Prior to any food testing, all foods used were tested in order to determine that they were peanut-free prior to use. This pre-testing was done at Nima Labs, and in some cases, samples were sent to an external lab for verification. As this study was intended to determine our accuracy at a specific ppm level, we needed to prepare foods and spike each food with a known amount of peanut prior to testing in the Nima sensor. For spiking, we use the same ‘standard’ as is recommended by the FDA (Trucksess et al.: Journal of AOAC International Vol. 87, No. 2, 2004). This standard is spiked into the food sample so that the final concentration is 5 ppm or 10 ppm. For 0 ppm, foods were tested without spiking. Foods that were spiked prior to cooking included most of the baked foods we tested (the industry term for this is “incurred samples”); we also spiked foods after their initial preparation, like ice cream.
Once foods were spiked to the target ppm levels, they were added to Nima peanut test capsules, inserted and tested in the Nima sensor. For each food type and at each ppm level, 10 tests were performed.
Table 1 is a summary of data collected using the Nima device for foods containing 10 ppm of peanut. Of the 638 tests performed, 626 yielded the expected result, resulting in an overall accuracy of 98.1%. The true positive rate (correct “peanut found” result or “sensitivity”) was 98.8%.

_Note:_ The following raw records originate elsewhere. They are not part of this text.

/-! ### What each slot instruction is -/

/-- The meaning of a slot instruction as a slot of a bundle; none for an event. -/
def slotSem : Instr → Option SlotSem
  | .bundleIssue _ => none
  | .lockstepResultLanding _ => none
  | .trapDelivery _ => none
  | .gangAbort _ => none
  | .add f => some (semAdd f)
  | .sub f => some (semSub f)
  | .mul f => some (semMul f)
  | .mulh f => some (semMulh f)
  | .mulhn f => some (semMulhn f)
  | .div f => some (semDiv f)
  | .divn f => some (semDivn f)
  | .rem f => some (semRem f)
  | .remn f => some (semRemn f)
  | .and f => some (semAnd f)
  | .or f => some (semOr f)
  | .xor f => some (semXor f)
  | .andn f => some (semAndn f)
  | .shl f => some (semShl f)
  | .shr f => some (semShr f)
  | .sra f => some (semSra f)
  | .rol f => some (semRol f)
  | .min f => some (semMin f)
  | .max f => some (semMax f)
  | .minn f => some (semMinn f)
  | .maxn f => some (semMaxn f)
  | .clz f => some (semClz f)
  | .ctz f => some (semCtz f)
  | .popc f => some (semPopc f)
  | .bswap f => some (semBswap f)
  | .exts f => some (semExts f)
  | .extz f => some (semExtz f)
  | .ins f => some (semIns f)
  | .sel f => some (semSel f)
  | .lea f => some (semLea f)
  | .addi f => some (semAddi f)
  | .andi f => some (semAndi f)
  | .ori f => some (semOri f)
  | .xori f => some (semXori f)
  | .shli f => some (semShli f)
  | .shri f => some (semShri f)
  | .srai f => some (semSrai f)
  | .muli f => some (semMuli f)
  | .mini f => some (semMini f)
  | .maxi f => some (semMaxi f)
  | .movi f => some (semMovi f)
  | .moviz f => some (semMoviz f)
  | .movm f => some (semMovm f)
  | .movt f => some (semMovt f)
  | .addpc f => some (semAddpc f)
  | .cmp f => some (semCmp f)
  | .cmpi f => some (semCmpi f)
  | .pand f => some (semPand f)
  | .por f => some (semPor f)
  | .pxor f => some (semPxor f)
  | .pmov f => some (semPmov f)
  | .ptos f => some (semPtos f)
  | .pset f => some (semPset f)
  | .ptst f => some (semPtst f)
  | .fadd f => some (semFadd f)
  | .fsub f => some (semFsub f)
  | .fmul f => some (semFmul f)
  | .ffma f => some (semFfma f)
  | .fmin f => some (semFmin f)
  | .fmax f => some (semFmax f)
  | .fdiv f => some (semFdiv f)
  | .fsqrt f => some (semFsqrt f)
  | .fcmp f => some (semFcmp f)
  | .fclass f => some (semFclass f)
  | .fsgn f => some (semFsgn f)
  | .fcvt f => some (semFcvt f)
  | .fcvti f => some (semFcvti f)
  | .icvtf f => some (semIcvtf f)
  | .prep f => some (semPrep f)
  | .prepr f => some (semPrepr f)
  | .get f => some (semGet f)
  | .set f => some (semSet f)
  | .gets f => some (semGets f)
  | .sets f => some (semSets f)
  | .setfmt f => some (semSetfmt f)
  | .getfmt f => some (semGetfmt f)
  | .stg f => some (semStg f)
  | .gtg f => some (semGtg f)
  | .lcset f => some (semLcset f)
  | .lcget f => some (semLcget f)
  | .rasrd f => some (semRasrd f)
  | .raswr f => some (semRaswr f)
  | .br f => some (semBr f)
  | .call f => some (semCall f)
  | .ret f => some (semRet f)
  | .loop f => some (semLoop f)
  | .wait f => some (semWait f)
  | .sync f => some (semSync f)
  | .done f => some (semDone f)
  | .swap f => some (semSwap f)
  | .trap f => some (semTrap f)
  | .brk f => some (semBrk f)
  | .eret f => some (semEret f)
  | .idle f => some (semIdle f)
  | .halt f => some (semHalt f)
  | .qfence f => some (semQfence f)
  | .vadd f => some (semVadd f)
  | .vsub f => some (semVsub f)
  | .vmul f => some (semVmul f)
  | .vmulh f => some (semVmulh f)
  | .vmulhn f => some (semVmulhn f)
  | .vmin f => some (semVmin f)
  | .vmax f => some (semVmax f)
  | .vminn f => some (semVminn f)
  | .vmaxn f => some (semVmaxn f)
  | .vand f => some (semVand f)
  | .vor f => some (semVor f)
  | .vxor f => some (semVxor f)
  | .vandn f => some (semVandn f)
  | .vshl f => some (semVshl f)
  | .vshr f => some (semVshr f)
  | .vsra f => some (semVsra f)
  | .vabs f => some (semVabs f)
  | .vneg f => some (semVneg f)
  | .vclz f => some (semVclz f)
  | .vpopc f => some (semVpopc f)
  | .vadds f => some (semVadds f)
  | .vaddsn f => some (semVaddsn f)
  | .vsubs f => some (semVsubs f)
  | .vsubsn f => some (semVsubsn f)
  | .vsel f => some (semVsel f)
  | .vcmp f => some (semVcmp f)
  | .vfadd f => some (semVfadd f)
  | .vfsub f => some (semVfsub f)
  | .vfmul f => some (semVfmul f)
  | .vfma f => some (semVfma f)
  | .vfmin f => some (semVfmin f)
  | .vfmax f => some (semVfmax f)
  | .vfdiv f => some (semVfdiv f)
  | .vfsqrt f => some (semVfsqrt f)
  | .vfexp2 f => some (semVfexp2 f)
  | .vflog2 f => some (semVflog2 f)
  | .vfrcp f => some (semVfrcp f)
  | .vfrsq f => some (semVfrsq f)
  | .vfabs f => some (semVfabs f)
  | .vfneg f => some (semVfneg f)
  | .vfcmp f => some (semVfcmp f)
  | .vfclass f => some (semVfclass f)
  | .vcvt f => some (semVcvt f)
  | .vqnt f => some (semVqnt f)
  | .vdqnt f => some (semVdqnt f)
  | .vfredadd f => some (semVfredadd f)
  | .vfredmax f => some (semVfredmax f)
  | .vredadd f => some (semVredadd f)
  | .vredmax f => some (semVredmax f)
  | .vmov f => some (semVmov f)
  | .vsplat f => some (semVsplat f)
  | .vsplati f => some (semVsplati f)
  | .vextr f => some (semVextr f)
  | .vinsr f => some (semVinsr f)
  | .vperm f => some (semVperm f)
  | .vperm2 f => some (semVperm2 f)
  | .vshuf f => some (semVshuf f)
  | .vslide f => some (semVslide f)
  | .viota f => some (semViota f)
  | .vacc f => some (semVacc f)
  | .vaccw f => some (semVaccw f)
  | .vsin f => some (semVsin f)
  | .vsout f => some (semVsout f)
  | .mand f => some (semMand f)
  | .mor f => some (semMor f)
  | .mxor f => some (semMxor f)
  | .mnot f => some (semMnot f)
  | .mset f => some (semMset f)
  | .mget f => some (semMget f)
  | .vany f => some (semVany f)
  | .vall f => some (semVall f)
  | .mpopc f => some (semMpopc f)
  | .zld f => some (semZld f)
  | .zldh f => some (semZldh f)
  | .zldb f => some (semZldb f)
  | .kld f => some (semKld f)
  | .zfromv f => some (semZfromv f)
  | .lds f => some (semLds f)
  | .sts f => some (semSts f)
  | .ldv f => some (semLdv f)
  | .stv f => some (semStv f)
  | .ldvs f => some (semLdvs f)
  | .stvs f => some (semStvs f)
  | .ldvg f => some (semLdvg f)
  | .stvg f => some (semStvg f)
  | .stvm f => some (semStvm f)
  | .setaw f => some (semSetaw f)
  | .waita f => some (semWaita f)
  | .spl f => some (semSpl f)
  | .fil f => some (semFil f)
  | .splv f => some (semSplv f)
  | .filv f => some (semFilv f)
  | .xlate f => some (semXlate f)
  | .hinv f => some (semHinv f)
  | .hget f => some (semHget f)
  | .ldh f => some (semLdh f)
  | .sth f => some (semSth f)
  | .ldvh f => some (semLdvh f)
  | .stvh f => some (semStvh f)
  | .aadd f => some (semAadd f)
  | .amin f => some (semAmin f)
  | .amax f => some (semAmax f)
  | .aminn f => some (semAminn f)
  | .amaxn f => some (semAmaxn f)
  | .aand f => some (semAand f)
  | .aor f => some (semAor f)
  | .axor f => some (semAxor f)
  | .aswp f => some (semAswp f)
  | .acas f => some (semAcas f)
  | .aincb f => some (semAincb f)
  | .aincw f => some (semAincw f)
  | .adecp f => some (semAdecp f)
  | .afal f => some (semAfal f)
  | .afadd f => some (semAfadd f)
  | .fence f => some (semFence f)
  | .fenceSc f => some (semFenceSc f)
  | .mma f => some (semMma f)
  | .mepi f => some (semMepi f)
  | .msend f => some (semMsend f)
  | .mred f => some (semMred f)
  | .mclr f => some (semMclr f)
  | .mstat f => some (semMstat f)
  | .kcpy f => some (semKcpy f)
  | .kput f => some (semKput f)
  | .kfill f => some (semKfill f)
  | .kfillConfigure f => some (semKfillConfigure f)
  | .kdec f => some (semKdec f)
  | .kzero f => some (semKzero f)
  | .kloc f => some (semKloc f)
  | .nsend f => some (semNsend f)
  | .nsendt f => some (semNsendt f)
  | .npost f => some (semNpost f)
  | .npush f => some (semNpush f)
  | .npop f => some (semNpop f)
  | .nrot f => some (semNrot f)
  | .ngsend f => some (semNgsend f)
  | .nclose f => some (semNclose f)
  | .ndisarm f => some (semNdisarm f)
  | .drawerLoadReturn _ _ => none
  | .drawerStoreAccept _ _ => none
  | .heldLoadReissue _ => none
  | .sideLogReplay _ _ => none
  | .remoteAtomicService _ => none
  | .remoteAtomicReply _ => none
  | .handleWalkEnd _ _ _ => none
  | .shootdownRequest _ => none
  | .shootdownAck _ => none
  | .shootdownComplete => none
  | .faultRecordWrite => none
  | .faultBufferFlush _ => none
  | .matrixDispatch _ => none
  | .mmaPassStart _ => none
  | .mmaPassRetire _ => none
  | .accRowFinal _ => none
  | .mepiRowWrite _ => none
  | .msendRowSend _ => none
  | .mredRowAdd _ => none
  | .mclrRowWrite _ => none
  | .copyDispatch _ => none
  | .chunkIssue _ => none
  | .chunkComplete _ _ => none
  | .chunkReadFault _ => none
  | .channelDispatch _ => none
  | .packetSend _ => none
  | .packetDeposit _ => none
  | .arrival _ => none
  | .creditReturn _ => none
  | .triggeredSendFire _ => none
  | .queueAppend _ => none
  | .queuePop _ => none
  | .queueClose _ => none
  | .spillMove _ => none
  | .barrierDetect _ _ => none
  | .barrierRelease _ _ => none
  | .streamRegisterWatchdog _ => none
  | .arrivalWaitWatchdog _ => none
  | .opticalVectorDelivery _ _ _ _ => none
  | .opticalHop _ _ _ _ _ => none
  | .drainPoint _ => none
  | .tailRegisterWrite _ _ _ => none
  | .stagingEntryTake _ => none
  | .eventCounterWrite _ _ _ _ => none
  | .hostDrawerAccess _ _ _ _ _ => none
  | .placementRound => none
  | .dependenceRead _ => none
  | .planeLoad _ => none
  | .launchGrant _ => none
  | .startToken _ _ => none
  | .gangStart _ => none
  | .launchComplete _ => none
  | .staleLaunch _ => none
  | .contextSaveRequest _ => none
  | .contextRestoreRequest _ => none
  | .contextDestroyRequest _ => none
  | .haltToken _ => none
  | .tileHalted _ => none
  | .tileRecordWritten _ => none
  | .gangRestore _ => none
  | .descriptorSelect _ => none
  | .queueDescriptorCommit _ => none
  | .contextDescriptorCommit _ => none
  | .accessTableSelect _ => none
  | .tileGrantCommit _ => none
  | .drawerRangeCommit _ => none
  | .hostContextSetCommit _ => none
  | .drawerRequestSend _ => none
  | .slotGrant _ => none
  | .sltDataWrite _ => none
  | .slotTableCommit _ => none
  | .slotTableSwitch _ => none
  | .tokenRefill => none
  | .bwcWrite _ _ => none
  | .linkTraining _ => none
  | .linkWaitTimeout _ => none
  | .sensorSample => none
  | .throttleWrite _ _ => none
  | .fieldPowerWrite _ => none
  | .fieldPowerStage => none
  | .wakeTimer => none
  | .eventStamp => none
  | .bbIdxWrite _ => none
  | .bbWcodeWrite _ => none
  | .modRankWrite _ => none
  | .systemRegisterWrite _ _ => none
  | .clearRow _ => none
  | .clearColumn _ => none
  | .clearHole _ => none
  | .clearDeadLink _ => none
  | .addRow _ => none
  | .addColumn _ => none
  | .addHole _ => none
  | .containedError _ _ => none
  | .migrationFreezeOrder _ => none
  | .migrationCopy _ => none
  | .mapChange _ => none
  | .migrationThaw _ => none
  | .uncontainedError _ _ => none
  | .poisonMarked _ _ => none
  | .linkFlitRetry _ _ => none
  | .tailAcknowledge _ => none
  | .meshLinkDead _ => none
  | .managementDatagram _ _ => none
  | .systemRegisterReadRequest _ _ _ _ => none
  | .systemRegisterWriteRequest _ _ _ _ => none
  | .faultLogRead _ _ _ _ => none
  | .blackBoxRead _ _ _ _ => none
  | .flashRead _ _ _ _ => none
  | .flashWrite _ _ _ _ => none
  | .moduleReset _ _ => none
  | .recoveryBoot _ _ => none
  | .coreRelease _ _ => none
  | .portBind _ _ => none
  | .portUnbind _ => none
  | .portUp _ => none
  | .portLowPower _ => none
  | .portDown _ => none
  | .wakeHint _ _ => none
  | .boot => none
  | .contextDestroyed _ => none
  | .readRequestService _ => none
  | .npopResultWrite _ => none
  | .opticalPortTrainingEnd _ => none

The three instances of false negatives (false peanut-free “smile” result) in the system came from soy sauce (1/10) and chocolate chip cookie dough ice cream (2/10). These issues in the system are being investigated and addressed. The false “peanut found” results in the system were driven by one food type – an energy drink – accounting for six of these instances; we are currently investigating causes. The remaining three false “peanut found” results were from bread, cookie, and vodka, which are likely due to spiking issues.
Table 2 summarizes the testing done at 5 ppm. The sensitivity at 5 ppm (true “peanut found” rate) is 85.9% – lower than what is observed at 10 ppm but expected by our team. Although we can detect a significant amount of samples at the lower limit of 5 ppm, ongoing research is being conducted to continually improve our accuracy at lower ppm levels. However, we are confident that 10 ppm is an appropriate detection level for the majority of peanut avoiders.

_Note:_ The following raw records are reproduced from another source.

/-- REMOTE_ATOMIC_SERVICE (R241): a cycle of a request at its tile. -/
def execRemoteAtomicService (p : Nat) (s : State) : Host.Outcome State Fault Refusal :=
  .next (match s.net.find? (fun q => q.id == p) with
    | some q =>
      match q.op with
      | .atomic .. =>
        let t := s.comeIn q
        match t.net.find? (fun x => x.id == p) with
        | some r =>
          match r.op, r.place with
          | .atomic id op w b cc, .taken .. => t.serviceAtomic r id op w b cc
          | _, _ => t
        | none => t
      | _ => s
    | none => s)

/-- REMOTE_ATOMIC_REPLY (R171): d and pd at one boundary, or a deferred cause with both kept. -/
def State.takeReply (s : State) (p : Packet) (id : Nat) (old : Word) (ok : Bool) (bad : Option (Nat × Word)) (fl : Flags) :
    State :=
  let t := (s.tookSeq p).offNet p
  let c := t.coreAt p.dst
  match c.dacc.find? (fun a => a.id == id) with
  | none => t
  | some a =>
    let d := c.dropAccess id
    match bad, a.kind with
    | some (code, info), _ => t.putCore p.dst ((d.unpend a.ord a.dests).defer (deferredCause .l code info a.opc a.ord))
    | none, .atomic op _ r pd _ _ _ =>
      let e := d.lateResult .l a.ord 1 (.s r old) fl
      t.putCore p.dst (if atPred op then e.lateResult .l a.ord 1 (.p pd ok) 0 else e)
    | none, _ => t

/-- REMOTE_ATOMIC_REPLY (R171). -/
def execRemoteAtomicReply (p : Nat) (s : State) : Host.Outcome State Fault Refusal :=
  .next (match s.net.find? (fun q => q.id == p) with
    | some q =>
      match q.op with
      | .reply id old ok bad fl => if s.canServe q then s.takeReply q id old ok bad fl else s
      | _ => s
    | none => s)

end Sys2Proof.Machine
end

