/-- The handles changed that the copy engine's commands have captured, and accesses that have not left their class queue. -/
def Core.mapCaptured (g : Handle → Handle) (c : Core) : Core :=
  { c with
    dacc := c.dacc.map (fun a => if a.st = .queued then { a with h := g a.h } else a)
    cpy := { c.cpy with
      queue := c.cpy.queue.map (Cmd.shoot g)
      exec := c.cpy.exec.map (fun e => { e with cmd := e.cmd.shoot g }) } }

/-- A handle that is not empty becomes shot down (R308). -/
def Handle.withdraw (h : Handle) : Handle := if h.isEmpty then h else h.shot

/-- A member as it resumes at tile `t` of a gang at (ox, oy): position, handles, bucket, the pre-emption snapshot counted from S
(R324, R330, R345). -/
def Core.restoreMember (c : Core) (t ox oy tq gate : Nat) (p : Option Plane) (port : Core) : Core :=
  let d : Core := ({ c with
    pos := { c.pos with
      x := BitVec.ofNat 8 (tileX t), y := BitVec.ofNat 8 (tileY t), orgX := BitVec.ofNat 8 ox, orgY := BitVec.ofNat 8 oy }
    planes := match p with
      | some q => if c.curPlane then c.planes.set 1 q else c.planes.set 0 q
      | none => c.planes
    haltReq := false
    bucket := (tq : Int)
    orx := port.orx
    otx := port.otx
    gate } : Core)
  let e := (d.mapHandles Handle.withdraw).mapCaptured Handle.withdraw
  match e.strand with
  | .saved | .sync .. =>
    { e with
      strand := if e.strand == .saved then .running else e.strand
      inflight := e.inflight ++ e.snapPre.results
      redirects := e.snapPre.redirects
      pb := e.snapPre.pb
      snapPre := { results := [], redirects := [], pb := 0 } }
  | _ => e

/-- One member put back. -/
def State.putBack (s : State) (g : Gang) (ox oy tq : Nat) (p : Option Plane) (old key : Nat) : State :=
  if g.left.contains old then { s with cores := Tab.del s.cores key }
  else
    let t := tidOf (tileX old - g.ox + ox) (tileY old - g.oy + oy)
    let c := (s.coreAt key).restoreMember t ox oy tq s.cycle p (s.coreAt t)
    (({ s with cores := Tab.del s.cores key } : State).putCore t c).rename key t

/-- A saved gang back on its tiles in cycle S (R330): planes from its image, barrier lines cut for the new rectangle with their
arrivals, which count from S (R265). -/
def State.resumeGang (s : State) (v : SavedGang) (ox oy : Nat) (p : Option Plane) : State :=
  let g := v.gang
  let move (t : Nat) : Nat := tidOf (tileX t - g.ox + ox) (tileY t - g.oy + oy)
  let lines := g.lines.map (fun l =>
    { l with arrived := l.arrived.map (fun a => (move a.1, a.2)), lastTid := move l.lastTid, lastAt := s.cycle })
  let h : Gang := { g with ox, oy, lines, left := g.left.map move, launch := { g.launch with startAt := s.cycle } }
  let tq := bwcTq (Tab.getD s.bwc g.ctx 0)
  let t := (g.tiles.zip v.tiles).foldl (fun (u : State) k => u.putBack g ox oy tq p k.1 k.2) s
  { t with gangs := t.gangs ++ [h], saved := t.saved.filter (fun x => x.gang.id != g.id) }

/-- The last gang resumed: STATE active, *context resumed* (R321). -/
def State.restoreEnd (s : State) (c : Nat) : State :=
  if (s.ctx c).st = 6 ∧ !(s.saved.any (fun v => v.gang.ctx == c)) then
    (s.putCtx c { s.ctx c with st := 1 }).preDone c 0x000A
  else s

/-- A saved gang replaced. -/
def State.putSaved (s : State) (v : SavedGang) : State :=
  { s with saved := s.saved.map (fun x => if x.gang.id = v.gang.id then v else x) }

/-- The reads of a saved gang's image and records given up. -/
def State.dropReload (s : State) (v : SavedGang) : State :=
  v.tiles.foldl (fun (t : State) k => t.dropJobs k (· == .recall))
    (s.dropJobs moduleUnit (fun w => match w with | .reload n _ => n == v.gang.id | _ => false))

/-- The record of the member set aside under `k`, number `i` of its gang's, a cycle on: read back or on its way (R330). -/
def State.recallMember (s : State) (v : SavedGang) (k i : Nat) : State :=
  let c := v.gang.ctx
  let a := s.saveBase c + 0x8000 + 860160 * v.nums.getD i 0
  match s.transfer (physRead k .recall c a 860160) true with
  | .done _ t | .wait t | .fault _ _ _ _ t | .cause _ _ t => t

During our testing, we noticed a decrease in performance for almond butter, a fairly viscous – or thick and sticky – sample. Undiluted, this sample has a longer test time than we target to have for Nima. Therefore, we recommend testing non-peanut nut butters diluted with a bit of water in equal parts in the test capsule: 1 part nut butter to 1 part water.

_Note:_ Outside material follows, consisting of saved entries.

/-- R8, R180 to R182: matrix commands enter their queue. -/
def Obligations.MatrixCommandsEnter : Prop :=
  (∀ (f : MForm) (s : State), goM (.mma f) s →
    let c := s.core
    let fa := c.fmt (field 15 4 f.ops)
    let fb := c.fmt (field 11 4 f.ops)
    let ra := c.rings.get (field 22 3 f.ops : BitVec 3).toFin
    let rb := c.rings.get (field 19 3 f.ops : BitVec 3).toFin
    fmtV fa = true → fmtV fb = true → exactBf16 fa = true → fmtStore fa = 16 → bFormatOk fb = true →
    (f.ops.getLsbD 9 = true → fmtStore fb = 4 ∧ zeros (sg c 1) 6 58 ∧ (sg c 1).toNat % 64 ∈ [8, 16, 32]) →
    (f.ops.getLsbD 8 = true → fmtStore fb = 4 ∧ f.ops.getLsbD 9 = false) →
    zeros (sg c 0) 13 51 → 1 ≤ (sg c 0).toNat % 2 ^ 13 → (sg c 0).toNat % 2 ^ 13 ≤ 4096 →
    ra.count ≠ 0 → rb.count ≠ 0 → (field 22 3 f.ops : BitVec 3) ≠ field 19 3 f.ops → 2048 ≤ ra.size * 128 →
    (if fmtStore fb = 16 then 2048 else if fmtStore fb = 8 then 1024
      else if f.ops.getLsbD 9 then 128 + 8 * ((sg c 1).toNat % 64) else if f.ops.getLsbD 8 then 528 else 512) ≤ rb.size * 128 →
    ∃ q, entered c q .mma f.ops 0 ∧ q.fa = fa ∧ q.fb = fb ∧
      exec (.mma f) s = .next (mEntered s q (field 25 2 f.ops) true)) ∧
  (∀ (f : MForm) (s : State), goM (.mepi f) s → fmtV (s.core.fmt (field 15 4 f.ops)) = true →
    fmtKind (s.core.fmt (field 15 4 f.ops)) ≤ 4 → 8 ≤ fmtStore (s.core.fmt (field 15 4 f.ops)) → zeros (sg s.core 2) 36 28 →
    ∃ q, entered s.core q .mepi f.ops 0 ∧ q.fa = s.core.fmt (field 15 4 f.ops) ∧
      exec (.mepi f) s = .next (mEntered s q (field 25 2 f.ops) false)) ∧
  (∀ (f : MForm) (s : State), goM (.msend f) s → (sg s.core 3).toNat / 2 ^ 10 % 4 ≠ 3 → zeros (sg s.core 3) 12 52 →
    zeros (sg s.core 4) 20 12 → zeros (sg s.core 4) 52 12 →
    ((sg s.core 5).getLsbD 15 = true → relOk s.core .m 5 (sg s.core 5) ∧ zeros (sg s.core 5) 12 3 ∧ zeros (sg s.core 5) 24 40) →
    ∃ q, entered s.core q .msend f.ops 0 ∧ exec (.msend f) s = .next (mEntered s q (field 25 2 f.ops) false)) ∧
  (∀ (f : MForm) (s : State), goM (.mred f) s → zeros (sg s.core 4) 20 12 → zeros (sg s.core 4) 52 12 →
    zeros (sg s.core 6) 32 32 →
    ∃ q, entered s.core q .mred f.ops 0 ∧ exec (.mred f) s = .next (mEntered s q (field 25 2 f.ops) true)) ∧
  (∀ (f : MForm) (s : State), goM (.mclr f) s →
    ∃ q, entered s.core q .mclr f.ops 0 ∧ exec (.mclr f) s = .next (mEntered s q (field 25 2 f.ops) true)) ∧
  (∀ (f : MForm) (s : State), goM (.mstat f) s →
    ∃ q, entered s.core q .mstat f.ops 0 ∧ exec (.mstat f) s = .next (s.committed (fun c =>
      { (({ c with mat := { c.mat with queue := c.mat.queue ++ [q] } } : Core).makePending (.s (field 21 6 f.ops))) with
        cnt := { c.cnt with m := c.cnt.m + 1 } })))

/-- R8, R189, R190, R196, R197: copy commands enter their queue; a `kfill` with CFG configures its ring. -/
def Obligations.CopyCommandsEnter : Prop :=
  (∀ (f : KForm) (s : State), goK (.kcpy f) s → cx6Ok s.core true true false → cx2Ok s.core →
    ∃ q, entered s.core q .kcpy (kb f) 16 ∧ q.sh = s.core.hregs.get (field 0 4 (sg s.core 22) : BitVec 4).toFin ∧
      q.dh = s.core.hregs.get (field 5 4 (sg s.core 22) : BitVec 4).toFin ∧ exec (.kcpy f) s = .next (kEntered s q)) ∧
  (∀ (f : KForm) (s : State), goK (.kput f) s → cx6Ok s.core false false false → cx2Ok s.core →
    ∃ q, entered s.core q .kput (kb f) 16 ∧ exec (.kput f) s = .next (kEntered s q)) ∧
  (∀ (f : KForm) (s : State), goK (.kloc f) s → cx6Ok s.core false false false → cx2Ok s.core →
    ∃ q, entered s.core q .kloc (kb f) 16 ∧ exec (.kloc f) s = .next (kEntered s q)) ∧
  (∀ (f : KForm) (s : State), goK (.kzero f) s → cx6Ok s.core false true false → cx2Ok s.core →
    ∃ q, entered s.core q .kzero (kb f) 16 ∧ exec (.kzero f) s = .next (kEntered s q)) ∧
  (∀ (f : KForm) (s : State), goK (.kdec f) s → cx6Ok s.core true false false → zeros (sg s.core 18) 48 16 →
    (sg s.core 18).toNat / 2 ^ 32 % 2 ^ 16 = 1 → zeros (sg s.core 23) 20 44 → (sg s.core 23).toNat % 2 ^ 20 ≠ 0 →
    (∀ i < 16, (sg s.core 21).toNat / 16 ^ i % 16 ≤ 12) → kdecFinal (sg s.core 21) = 8192 →
    ∃ q, entered s.core q .kdec (kb f) 16 ∧ exec (.kdec f) s = .next (kEntered s q)) ∧
  (∀ i ∈ [Instr.kfill, Instr.kfillConfigure], ∀ (f : KForm) (s : State), goK (i f) s → cx6Ok s.core true false true →
    (sg s.core 22).getLsbD 11 = false → cx2Ok s.core → (s.core.rings.get f.ring.toFin).count ≠ 0 →
    (sg s.core 18).toNat / 2 ^ 32 % 2 ^ 16 * ((sg s.core 18).toNat % 2 ^ 32) ≤ (s.core.rings.get f.ring.toFin).size * 128 →
    ∃ q, entered s.core q .kfill (kb f) 16 ∧ exec (i f) s = .next (kEntered s q)) ∧
  (∀ i ∈ [Instr.kfill, Instr.kfillConfigure], ∀ (f : KForm) (s : State), goK (i f) s → cx6Ok s.core true false true →
    (sg s.core 22).getLsbD 11 = true →
    let x := (sg s.core 23).toNat
    zeros (sg s.core 23) 39 25 → zeros (sg s.core 23) 30 2 →
    (x / 2 ^ 32 % 128 ≠ 0 → 1 ≤ x / 2 ^ 20 % 1024 ∧ x / 2 ^ 20 % 1024 ≤ 512 ∧ x / 2 ^ 32 % 128 ≤ 64 ∧ x % 128 = 0 ∧
      x % 2 ^ 20 + x / 2 ^ 20 % 1024 * 128 * (x / 2 ^ 32 % 128) ≤ s.core.spend) →
    (s.core.rings.get f.ring.toFin).fill = 0 → s.core.ringBusy f.ring = false →
    ∃ q, entered s.core q .kfill (kb f) 16 ∧ exec (i f) s = .next (s.committed (fun c =>
      { c with
        cpy := { c.cpy with queue := c.cpy.queue ++ [q] }, cnt := { c.cnt with k := c.cnt.k + 1 }
        rings := c.rings.set f.ring.toFin
          { fill := 0, tail := 0, head := 0, tags := Vector.replicate 64 0, count := x / 2 ^ 32 % 128
            size := if x / 2 ^ 32 % 128 = 0 then 0 else x / 2 ^ 20 % 1024
            base := if x / 2 ^ 32 % 128 = 0 then 0 else x % 2 ^ 20 } })))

An additional food type tested that is not included in this analysis was chocolate. Chocolate is abundant in molecules such as tannins and polyphenols. The peanut protein adheres strongly to these molecules, preventing it from being freely released in the sample and limiting its ability to be detected. We are still testing to see if there are ways to help loosen the molecules for better detection. This is an area of active study for the team, and data on testing chocolate with Nima will be published in the near future.
Nima detected 10 ppm of peanut protein in 42 non-chocolate containing foods, with a sensitivity of 98.8%. Up to our launch of the peanut sensor, our efforts will focus on improving system accuracy and making the test more broadly applicable for additional food types. In the future, testing will also be done in partnership with a third party to validate Nima’s accuracy.